We underwent a lot of religious practice at the Baranagar Math. We used to get up at 3:00 am and become absorbed in japa and meditation. What a strong spirit of detachment we had in those days! We had no thought even as to whether the world existed or not.

==== Monastic vows ====
In January 1887, Narendranath Datta and eight other disciples of Ramakrishna took formal monastic vows at Baranagr Math.

=== Demolition in 1897 ===
The house, which was already in a dilapidated condition, crumbled down to dust in 1897. No initiative could be taken at that time to restore the house. In the same year, Vivekananda returned from the West.

=== Formation of Baranagar Math Samrakshan Samity (1973) ===
On 25 January 1963, under the supervision and guidance of Swami Ramananda, a monk of Ramakrishna Order, the local people of Baranagar formed a society named "Baranagar Math Samrakshan Samity". The objective of the committee was to preserve the land where Baranagar Math was situated and attempt to re-establish it. In course of time, many buildings, shops and slums covered that area. Baranagar Math Samrakshan Samity managed to occupy a portion of the garden where Baranagar Math stood once. There they started social service activities like running Charitable Homoeopathic Dispensary, Free Coaching Centre (which was named Swami Vivekananda Charitable Coaching Centre) for the poor students of nearby slums etc. Gradually their social activities increased. They opened a non-formal school for children (which was named "Gadadhar Sishu Bikas Kendra"), opened a general library and started organising lectures and religious discourses on a regular basis.

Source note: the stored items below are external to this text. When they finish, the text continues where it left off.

-- ==== Sys2Proof/Machine/Core.lean ====
section
/-! DEFINITION. The model as the host reads it. -/

/-- The machine: its state, its reasons to stop, its step and the state after power-on reset. -/
def Sys2Proof.core : Host.Core :=
  { State := Sys2Proof.Machine.State, Fault := Sys2Proof.Machine.Fault,
    Refusal := Sys2Proof.Machine.Refusal, step := Sys2Proof.Machine.step, reset := Sys2Proof.Machine.State.reset }
end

=== Handing over to the Ramakrishna Math and the Ramakrishna Mission (2001) ===
In October 2001, Baranagar Math Samrakshan Samity handed over the land to the authority of Ramakrishna Math and Ramakrishna mission. At that time Belur Math Management (Note: Headquarter of Ramakrishna Math and Mission.) asked Baranagar's local Ramakrishna Mission Centre to take care of the possession. A meeting was held soon, where it was decided by the Governing Body and the Board of Trustees of Ramakrishna Math and Ramakrishna Mission to attempt to restore the place because of its historical significance. It was declared, since 6 January 2004 the place would be considered as an official branch of Belur Math. Swami Vamanananda was appointed as the president of the branch. Thus Baranagar Math came into existence once again. The development and re-establishment works are still going on.